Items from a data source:

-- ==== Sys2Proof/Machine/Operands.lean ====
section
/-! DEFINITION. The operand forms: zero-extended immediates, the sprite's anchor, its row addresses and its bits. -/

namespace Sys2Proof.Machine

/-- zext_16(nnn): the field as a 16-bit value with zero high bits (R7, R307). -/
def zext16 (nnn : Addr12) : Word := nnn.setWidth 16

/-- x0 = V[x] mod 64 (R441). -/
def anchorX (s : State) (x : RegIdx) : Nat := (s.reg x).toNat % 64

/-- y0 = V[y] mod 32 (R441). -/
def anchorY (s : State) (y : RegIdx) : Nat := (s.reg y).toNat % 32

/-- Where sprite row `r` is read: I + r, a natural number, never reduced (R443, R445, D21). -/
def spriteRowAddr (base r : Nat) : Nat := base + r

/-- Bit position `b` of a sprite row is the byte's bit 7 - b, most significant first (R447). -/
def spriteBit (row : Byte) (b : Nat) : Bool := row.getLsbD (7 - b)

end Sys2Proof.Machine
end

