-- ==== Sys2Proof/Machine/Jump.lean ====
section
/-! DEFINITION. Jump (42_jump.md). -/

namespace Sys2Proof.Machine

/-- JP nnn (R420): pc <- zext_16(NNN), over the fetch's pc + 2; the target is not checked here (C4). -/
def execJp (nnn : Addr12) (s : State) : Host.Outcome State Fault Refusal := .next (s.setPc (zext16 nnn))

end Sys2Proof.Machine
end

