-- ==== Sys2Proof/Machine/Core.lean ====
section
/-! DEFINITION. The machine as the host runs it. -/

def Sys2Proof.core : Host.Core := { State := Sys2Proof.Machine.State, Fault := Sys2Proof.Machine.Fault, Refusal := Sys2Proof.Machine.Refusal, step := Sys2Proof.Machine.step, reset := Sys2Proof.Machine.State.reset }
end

--

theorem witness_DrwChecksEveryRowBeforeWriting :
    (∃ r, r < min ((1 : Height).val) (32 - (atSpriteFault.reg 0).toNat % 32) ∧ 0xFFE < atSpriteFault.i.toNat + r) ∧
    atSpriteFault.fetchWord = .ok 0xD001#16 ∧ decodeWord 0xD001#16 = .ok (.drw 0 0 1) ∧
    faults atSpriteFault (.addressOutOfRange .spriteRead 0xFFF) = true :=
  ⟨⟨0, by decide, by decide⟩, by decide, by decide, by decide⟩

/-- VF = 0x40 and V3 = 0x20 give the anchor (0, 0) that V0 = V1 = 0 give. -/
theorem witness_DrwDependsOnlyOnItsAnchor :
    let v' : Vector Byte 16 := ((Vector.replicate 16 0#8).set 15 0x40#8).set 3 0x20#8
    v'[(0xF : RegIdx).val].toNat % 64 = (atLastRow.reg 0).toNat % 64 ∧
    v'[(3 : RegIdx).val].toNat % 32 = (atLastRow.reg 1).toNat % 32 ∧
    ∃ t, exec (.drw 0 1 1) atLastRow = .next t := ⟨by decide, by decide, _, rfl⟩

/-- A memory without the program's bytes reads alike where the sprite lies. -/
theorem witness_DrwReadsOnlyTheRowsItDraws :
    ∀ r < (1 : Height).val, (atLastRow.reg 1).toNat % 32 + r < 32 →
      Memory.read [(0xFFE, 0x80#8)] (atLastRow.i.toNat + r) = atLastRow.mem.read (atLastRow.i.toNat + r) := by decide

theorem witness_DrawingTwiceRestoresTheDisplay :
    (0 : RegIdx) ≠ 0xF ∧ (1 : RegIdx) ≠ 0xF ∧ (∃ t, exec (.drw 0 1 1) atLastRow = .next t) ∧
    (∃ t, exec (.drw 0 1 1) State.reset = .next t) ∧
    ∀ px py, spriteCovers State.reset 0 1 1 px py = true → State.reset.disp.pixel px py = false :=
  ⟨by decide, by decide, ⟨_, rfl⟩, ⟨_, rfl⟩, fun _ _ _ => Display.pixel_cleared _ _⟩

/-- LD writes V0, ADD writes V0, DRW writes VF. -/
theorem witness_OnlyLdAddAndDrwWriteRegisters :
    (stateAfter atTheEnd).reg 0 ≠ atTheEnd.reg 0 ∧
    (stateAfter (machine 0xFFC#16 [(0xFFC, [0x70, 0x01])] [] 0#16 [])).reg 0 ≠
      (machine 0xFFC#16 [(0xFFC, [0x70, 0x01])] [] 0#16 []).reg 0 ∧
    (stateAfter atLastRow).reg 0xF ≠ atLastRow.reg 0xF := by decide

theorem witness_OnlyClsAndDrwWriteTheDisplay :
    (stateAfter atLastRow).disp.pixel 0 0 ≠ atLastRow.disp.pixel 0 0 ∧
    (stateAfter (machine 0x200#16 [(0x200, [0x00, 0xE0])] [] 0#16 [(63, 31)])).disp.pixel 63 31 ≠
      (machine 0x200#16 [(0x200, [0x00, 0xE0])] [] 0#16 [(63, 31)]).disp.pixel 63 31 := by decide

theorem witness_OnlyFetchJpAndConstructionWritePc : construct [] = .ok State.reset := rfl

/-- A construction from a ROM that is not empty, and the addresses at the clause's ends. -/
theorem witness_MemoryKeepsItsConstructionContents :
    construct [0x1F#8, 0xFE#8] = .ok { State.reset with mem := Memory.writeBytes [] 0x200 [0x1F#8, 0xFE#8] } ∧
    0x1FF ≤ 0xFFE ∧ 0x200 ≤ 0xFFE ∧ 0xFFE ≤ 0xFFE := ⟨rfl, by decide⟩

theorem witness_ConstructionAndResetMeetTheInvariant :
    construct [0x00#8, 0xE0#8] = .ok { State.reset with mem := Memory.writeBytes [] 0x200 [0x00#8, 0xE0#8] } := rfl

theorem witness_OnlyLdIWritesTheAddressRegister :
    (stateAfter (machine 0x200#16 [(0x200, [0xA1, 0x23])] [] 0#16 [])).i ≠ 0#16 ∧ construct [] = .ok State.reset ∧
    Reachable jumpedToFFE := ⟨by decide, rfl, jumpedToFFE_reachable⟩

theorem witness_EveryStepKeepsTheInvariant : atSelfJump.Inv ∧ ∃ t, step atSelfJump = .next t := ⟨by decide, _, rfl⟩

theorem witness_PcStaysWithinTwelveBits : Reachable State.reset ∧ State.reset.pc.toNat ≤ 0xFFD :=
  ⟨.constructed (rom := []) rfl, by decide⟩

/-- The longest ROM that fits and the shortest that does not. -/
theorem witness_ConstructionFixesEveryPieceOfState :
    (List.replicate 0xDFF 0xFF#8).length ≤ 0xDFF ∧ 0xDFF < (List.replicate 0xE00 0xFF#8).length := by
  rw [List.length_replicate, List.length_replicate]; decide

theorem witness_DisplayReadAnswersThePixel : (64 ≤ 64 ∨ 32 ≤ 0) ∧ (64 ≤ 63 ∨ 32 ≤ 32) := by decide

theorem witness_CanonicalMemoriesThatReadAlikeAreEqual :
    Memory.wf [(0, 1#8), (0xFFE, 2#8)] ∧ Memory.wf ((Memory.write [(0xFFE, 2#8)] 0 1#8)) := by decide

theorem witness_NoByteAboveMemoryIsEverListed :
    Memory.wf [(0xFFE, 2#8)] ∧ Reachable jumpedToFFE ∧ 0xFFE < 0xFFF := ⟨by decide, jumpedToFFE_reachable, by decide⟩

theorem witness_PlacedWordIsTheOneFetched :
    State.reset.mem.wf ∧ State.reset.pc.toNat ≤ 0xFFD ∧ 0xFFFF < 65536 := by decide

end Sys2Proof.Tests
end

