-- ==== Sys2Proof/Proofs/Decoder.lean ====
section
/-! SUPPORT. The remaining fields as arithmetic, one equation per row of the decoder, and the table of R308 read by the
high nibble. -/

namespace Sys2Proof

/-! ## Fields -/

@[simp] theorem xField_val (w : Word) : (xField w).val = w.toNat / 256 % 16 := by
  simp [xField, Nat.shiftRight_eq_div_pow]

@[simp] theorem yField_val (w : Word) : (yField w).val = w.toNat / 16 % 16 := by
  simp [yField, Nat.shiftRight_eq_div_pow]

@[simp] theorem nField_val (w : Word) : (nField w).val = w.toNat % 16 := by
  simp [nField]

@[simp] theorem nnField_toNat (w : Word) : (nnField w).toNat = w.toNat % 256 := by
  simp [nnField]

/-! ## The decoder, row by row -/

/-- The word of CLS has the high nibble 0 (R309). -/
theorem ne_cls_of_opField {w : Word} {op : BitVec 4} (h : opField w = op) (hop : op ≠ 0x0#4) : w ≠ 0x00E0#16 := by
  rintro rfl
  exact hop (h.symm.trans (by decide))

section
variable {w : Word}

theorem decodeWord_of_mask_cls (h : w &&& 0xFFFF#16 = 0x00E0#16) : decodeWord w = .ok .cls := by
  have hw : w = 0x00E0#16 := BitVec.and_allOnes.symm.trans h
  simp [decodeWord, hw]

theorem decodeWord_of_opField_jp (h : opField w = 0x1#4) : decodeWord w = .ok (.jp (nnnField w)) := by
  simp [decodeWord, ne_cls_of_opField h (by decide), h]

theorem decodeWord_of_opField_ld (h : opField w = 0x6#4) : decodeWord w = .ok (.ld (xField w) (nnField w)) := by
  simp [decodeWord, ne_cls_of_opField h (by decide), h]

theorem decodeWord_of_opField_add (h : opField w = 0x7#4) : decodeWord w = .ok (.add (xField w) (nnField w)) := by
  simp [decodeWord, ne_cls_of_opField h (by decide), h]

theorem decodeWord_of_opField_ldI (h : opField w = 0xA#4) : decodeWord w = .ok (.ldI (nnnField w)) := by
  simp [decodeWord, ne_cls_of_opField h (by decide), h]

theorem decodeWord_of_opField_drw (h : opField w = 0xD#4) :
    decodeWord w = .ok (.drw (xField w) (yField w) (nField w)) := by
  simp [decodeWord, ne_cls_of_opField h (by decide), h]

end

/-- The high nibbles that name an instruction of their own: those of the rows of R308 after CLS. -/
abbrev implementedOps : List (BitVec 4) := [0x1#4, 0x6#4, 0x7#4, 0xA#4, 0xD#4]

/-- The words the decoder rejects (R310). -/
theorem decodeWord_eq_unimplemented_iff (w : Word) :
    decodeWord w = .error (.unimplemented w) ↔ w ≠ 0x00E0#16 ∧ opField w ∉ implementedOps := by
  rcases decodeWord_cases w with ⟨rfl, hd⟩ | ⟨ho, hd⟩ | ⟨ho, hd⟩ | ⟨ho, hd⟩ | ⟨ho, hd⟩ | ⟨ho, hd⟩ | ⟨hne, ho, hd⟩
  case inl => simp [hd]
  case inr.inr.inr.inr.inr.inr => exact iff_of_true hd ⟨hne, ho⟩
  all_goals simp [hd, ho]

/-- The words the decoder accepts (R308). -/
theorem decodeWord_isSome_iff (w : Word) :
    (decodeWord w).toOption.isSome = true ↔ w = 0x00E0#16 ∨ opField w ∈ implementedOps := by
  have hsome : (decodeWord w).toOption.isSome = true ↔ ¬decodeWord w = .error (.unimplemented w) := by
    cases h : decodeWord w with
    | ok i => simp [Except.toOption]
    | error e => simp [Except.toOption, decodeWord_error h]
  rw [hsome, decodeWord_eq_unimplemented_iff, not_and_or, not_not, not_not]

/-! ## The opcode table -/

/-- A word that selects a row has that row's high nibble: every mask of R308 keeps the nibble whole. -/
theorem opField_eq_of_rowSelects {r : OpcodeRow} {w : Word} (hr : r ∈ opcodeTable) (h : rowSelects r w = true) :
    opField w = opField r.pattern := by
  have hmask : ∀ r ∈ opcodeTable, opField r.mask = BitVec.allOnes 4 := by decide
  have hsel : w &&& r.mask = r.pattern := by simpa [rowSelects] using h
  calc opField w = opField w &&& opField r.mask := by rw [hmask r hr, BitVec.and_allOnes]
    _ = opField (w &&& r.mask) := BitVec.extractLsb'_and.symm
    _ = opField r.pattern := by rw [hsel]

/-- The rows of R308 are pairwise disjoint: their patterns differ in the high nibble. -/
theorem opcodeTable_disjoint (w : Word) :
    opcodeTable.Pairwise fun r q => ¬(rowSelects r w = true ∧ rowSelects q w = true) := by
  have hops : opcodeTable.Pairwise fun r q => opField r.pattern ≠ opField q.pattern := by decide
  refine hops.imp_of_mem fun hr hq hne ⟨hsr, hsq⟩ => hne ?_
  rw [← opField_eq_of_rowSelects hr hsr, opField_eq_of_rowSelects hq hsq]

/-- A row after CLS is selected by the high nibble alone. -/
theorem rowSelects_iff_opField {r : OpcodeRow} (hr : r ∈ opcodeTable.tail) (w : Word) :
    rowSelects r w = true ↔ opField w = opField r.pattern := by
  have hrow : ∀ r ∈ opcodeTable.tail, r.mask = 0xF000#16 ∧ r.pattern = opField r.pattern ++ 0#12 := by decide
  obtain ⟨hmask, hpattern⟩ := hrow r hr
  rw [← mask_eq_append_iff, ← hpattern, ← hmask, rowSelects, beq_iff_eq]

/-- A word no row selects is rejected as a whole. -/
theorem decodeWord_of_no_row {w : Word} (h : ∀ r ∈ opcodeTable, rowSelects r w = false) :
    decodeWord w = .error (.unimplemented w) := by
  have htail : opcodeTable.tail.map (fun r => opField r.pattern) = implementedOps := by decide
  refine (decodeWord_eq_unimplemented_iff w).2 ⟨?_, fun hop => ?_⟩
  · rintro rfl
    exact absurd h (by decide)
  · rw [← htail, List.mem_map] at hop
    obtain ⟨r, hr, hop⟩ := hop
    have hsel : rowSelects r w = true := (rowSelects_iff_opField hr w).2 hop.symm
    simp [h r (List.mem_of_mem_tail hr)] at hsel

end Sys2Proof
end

Work required: Please output exactly the lines between the one holding "theorem decodeWord_of_opField_add (h" and the one holding "accepts (R308). -/" in the records above, inclusive, and nothing more.

Solution to the exercise:
theorem decodeWord_of_opField_add (h : opField w = 0x7#4) : decodeWord w = .ok (.add (xField w) (nnField w)) := by
  simp [decodeWord, ne_cls_of_opField h (by decide), h]

theorem decodeWord_of_opField_ldI (h : opField w = 0xA#4) : decodeWord w = .ok (.ldI (nnnField w)) := by
  simp [decodeWord, ne_cls_of_opField h (by decide), h]

theorem decodeWord_of_opField_drw (h : opField w = 0xD#4) :
    decodeWord w = .ok (.drw (xField w) (yField w) (nField w)) := by
  simp [decodeWord, ne_cls_of_opField h (by decide), h]

end

/-- The high nibbles that name an instruction of their own: those of the rows of R308 after CLS. -/
abbrev implementedOps : List (BitVec 4) := [0x1#4, 0x6#4, 0x7#4, 0xA#4, 0xD#4]

/-- The words the decoder rejects (R310). -/
theorem decodeWord_eq_unimplemented_iff (w : Word) :
    decodeWord w = .error (.unimplemented w) ↔ w ≠ 0x00E0#16 ∧ opField w ∉ implementedOps := by
  rcases decodeWord_cases w with ⟨rfl, hd⟩ | ⟨ho, hd⟩ | ⟨ho, hd⟩ | ⟨ho, hd⟩ | ⟨ho, hd⟩ | ⟨ho, hd⟩ | ⟨hne, ho, hd⟩
  case inl => simp [hd]
  case inr.inr.inr.inr.inr.inr => exact iff_of_true hd ⟨hne, ho⟩
  all_goals simp [hd, ho]

/-- The words the decoder accepts (R308). -/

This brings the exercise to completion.